#### Exercise aim
Go through the listing below and output exactly the line with "(p.wx.toNat : Int) + 7", the line with "(∀ sp : Sprite, sp.y", and each line between; omit the rest.

----

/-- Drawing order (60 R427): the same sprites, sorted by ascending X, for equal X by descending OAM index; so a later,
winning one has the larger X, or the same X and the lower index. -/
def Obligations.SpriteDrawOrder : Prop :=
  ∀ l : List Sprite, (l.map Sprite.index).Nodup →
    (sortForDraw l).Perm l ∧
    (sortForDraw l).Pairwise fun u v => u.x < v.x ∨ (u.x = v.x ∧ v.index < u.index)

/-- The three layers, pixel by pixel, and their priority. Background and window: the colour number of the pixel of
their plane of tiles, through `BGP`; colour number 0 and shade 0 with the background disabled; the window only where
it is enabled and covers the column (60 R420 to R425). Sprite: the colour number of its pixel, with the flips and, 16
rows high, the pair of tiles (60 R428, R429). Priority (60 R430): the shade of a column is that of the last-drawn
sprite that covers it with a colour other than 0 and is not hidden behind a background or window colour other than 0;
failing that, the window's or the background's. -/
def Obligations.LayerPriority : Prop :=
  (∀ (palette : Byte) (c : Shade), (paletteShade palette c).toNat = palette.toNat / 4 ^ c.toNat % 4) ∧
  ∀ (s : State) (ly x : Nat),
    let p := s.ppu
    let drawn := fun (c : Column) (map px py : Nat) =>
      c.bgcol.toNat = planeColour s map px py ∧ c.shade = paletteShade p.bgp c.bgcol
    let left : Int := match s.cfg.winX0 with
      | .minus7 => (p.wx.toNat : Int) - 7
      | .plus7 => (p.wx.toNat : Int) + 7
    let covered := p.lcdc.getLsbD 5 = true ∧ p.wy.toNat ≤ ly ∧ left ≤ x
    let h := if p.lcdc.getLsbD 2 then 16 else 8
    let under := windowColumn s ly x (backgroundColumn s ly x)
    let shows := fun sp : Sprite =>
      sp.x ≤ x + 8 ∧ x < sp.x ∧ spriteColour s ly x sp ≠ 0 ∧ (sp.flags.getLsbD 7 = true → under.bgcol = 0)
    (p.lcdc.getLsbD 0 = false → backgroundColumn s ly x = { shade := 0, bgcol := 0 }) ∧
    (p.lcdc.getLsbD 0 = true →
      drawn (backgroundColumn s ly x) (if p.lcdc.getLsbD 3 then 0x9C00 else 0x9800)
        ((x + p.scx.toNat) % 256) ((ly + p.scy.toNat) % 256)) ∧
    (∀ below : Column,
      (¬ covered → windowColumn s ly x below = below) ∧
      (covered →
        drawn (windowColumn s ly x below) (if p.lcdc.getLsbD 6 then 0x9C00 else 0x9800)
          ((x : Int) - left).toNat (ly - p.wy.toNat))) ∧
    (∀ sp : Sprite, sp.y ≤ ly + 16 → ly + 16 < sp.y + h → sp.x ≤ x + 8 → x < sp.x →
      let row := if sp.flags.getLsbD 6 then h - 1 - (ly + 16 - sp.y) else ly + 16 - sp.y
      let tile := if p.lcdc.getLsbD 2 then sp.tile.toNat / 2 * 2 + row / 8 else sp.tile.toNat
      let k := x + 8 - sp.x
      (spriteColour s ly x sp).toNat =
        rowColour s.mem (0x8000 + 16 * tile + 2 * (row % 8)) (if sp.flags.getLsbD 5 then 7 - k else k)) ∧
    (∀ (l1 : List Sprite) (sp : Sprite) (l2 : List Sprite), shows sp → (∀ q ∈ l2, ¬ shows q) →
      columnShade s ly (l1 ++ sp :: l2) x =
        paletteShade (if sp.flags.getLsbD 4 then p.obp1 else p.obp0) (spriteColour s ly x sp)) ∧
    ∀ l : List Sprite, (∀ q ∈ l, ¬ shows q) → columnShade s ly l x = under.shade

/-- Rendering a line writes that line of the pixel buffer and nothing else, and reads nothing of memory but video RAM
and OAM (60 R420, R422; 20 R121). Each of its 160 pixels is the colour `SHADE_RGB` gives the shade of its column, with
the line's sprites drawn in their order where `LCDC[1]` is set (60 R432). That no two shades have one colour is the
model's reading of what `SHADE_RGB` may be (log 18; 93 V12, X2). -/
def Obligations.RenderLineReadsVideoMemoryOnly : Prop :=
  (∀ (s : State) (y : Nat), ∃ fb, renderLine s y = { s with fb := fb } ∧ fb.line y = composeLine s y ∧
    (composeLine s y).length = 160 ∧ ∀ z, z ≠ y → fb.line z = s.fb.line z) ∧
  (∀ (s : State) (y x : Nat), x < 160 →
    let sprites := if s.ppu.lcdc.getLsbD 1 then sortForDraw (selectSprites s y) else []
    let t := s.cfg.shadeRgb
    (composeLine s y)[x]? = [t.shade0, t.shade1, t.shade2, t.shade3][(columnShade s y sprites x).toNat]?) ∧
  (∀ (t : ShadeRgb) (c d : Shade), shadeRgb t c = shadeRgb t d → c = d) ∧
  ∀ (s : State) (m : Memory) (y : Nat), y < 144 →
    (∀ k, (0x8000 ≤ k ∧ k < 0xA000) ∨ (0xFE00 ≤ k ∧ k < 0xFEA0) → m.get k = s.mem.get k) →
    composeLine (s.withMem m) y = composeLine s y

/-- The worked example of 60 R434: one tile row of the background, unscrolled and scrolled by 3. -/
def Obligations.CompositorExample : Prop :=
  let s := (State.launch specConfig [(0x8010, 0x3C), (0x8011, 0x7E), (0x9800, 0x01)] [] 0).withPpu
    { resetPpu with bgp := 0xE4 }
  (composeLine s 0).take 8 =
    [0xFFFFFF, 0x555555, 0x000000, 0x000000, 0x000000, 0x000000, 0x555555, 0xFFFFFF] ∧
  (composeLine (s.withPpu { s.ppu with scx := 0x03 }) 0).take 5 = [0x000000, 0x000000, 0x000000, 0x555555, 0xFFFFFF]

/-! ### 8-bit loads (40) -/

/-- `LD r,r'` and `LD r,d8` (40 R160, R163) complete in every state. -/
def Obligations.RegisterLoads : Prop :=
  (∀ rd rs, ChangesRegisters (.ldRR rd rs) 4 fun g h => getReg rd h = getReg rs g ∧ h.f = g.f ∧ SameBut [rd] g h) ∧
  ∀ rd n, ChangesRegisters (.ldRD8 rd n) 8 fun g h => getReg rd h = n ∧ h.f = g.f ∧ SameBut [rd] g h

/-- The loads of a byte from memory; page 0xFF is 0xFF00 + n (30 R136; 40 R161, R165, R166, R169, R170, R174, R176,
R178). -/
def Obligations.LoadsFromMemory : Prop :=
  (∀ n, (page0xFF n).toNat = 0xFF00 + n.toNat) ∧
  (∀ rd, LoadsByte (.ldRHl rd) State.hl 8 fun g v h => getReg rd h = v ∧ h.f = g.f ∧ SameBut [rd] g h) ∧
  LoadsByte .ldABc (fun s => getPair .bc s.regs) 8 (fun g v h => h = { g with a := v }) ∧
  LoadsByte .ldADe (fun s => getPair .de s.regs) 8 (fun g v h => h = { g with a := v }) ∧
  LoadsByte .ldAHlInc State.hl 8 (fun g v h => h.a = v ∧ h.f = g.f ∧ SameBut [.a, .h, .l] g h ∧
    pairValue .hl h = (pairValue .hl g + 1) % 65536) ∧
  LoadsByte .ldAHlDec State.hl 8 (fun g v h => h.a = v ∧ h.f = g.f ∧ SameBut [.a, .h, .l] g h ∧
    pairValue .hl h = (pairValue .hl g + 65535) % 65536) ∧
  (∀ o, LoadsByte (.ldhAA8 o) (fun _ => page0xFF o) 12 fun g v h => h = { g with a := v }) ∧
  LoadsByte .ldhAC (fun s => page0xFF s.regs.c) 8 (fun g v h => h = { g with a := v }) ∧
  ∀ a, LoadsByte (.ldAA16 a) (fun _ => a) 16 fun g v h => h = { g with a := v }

----

#### Solution
      | .plus7 => (p.wx.toNat : Int) + 7
    let covered := p.lcdc.getLsbD 5 = true ∧ p.wy.toNat ≤ ly ∧ left ≤ x
    let h := if p.lcdc.getLsbD 2 then 16 else 8
    let under := windowColumn s ly x (backgroundColumn s ly x)
    let shows := fun sp : Sprite =>
      sp.x ≤ x + 8 ∧ x < sp.x ∧ spriteColour s ly x sp ≠ 0 ∧ (sp.flags.getLsbD 7 = true → under.bgcol = 0)
    (p.lcdc.getLsbD 0 = false → backgroundColumn s ly x = { shade := 0, bgcol := 0 }) ∧
    (p.lcdc.getLsbD 0 = true →
      drawn (backgroundColumn s ly x) (if p.lcdc.getLsbD 3 then 0x9C00 else 0x9800)
        ((x + p.scx.toNat) % 256) ((ly + p.scy.toNat) % 256)) ∧
    (∀ below : Column,
      (¬ covered → windowColumn s ly x below = below) ∧
      (covered →
        drawn (windowColumn s ly x below) (if p.lcdc.getLsbD 6 then 0x9C00 else 0x9800)
          ((x : Int) - left).toNat (ly - p.wy.toNat))) ∧
    (∀ sp : Sprite, sp.y ≤ ly + 16 → ly + 16 < sp.y + h → sp.x ≤ x + 8 → x < sp.x →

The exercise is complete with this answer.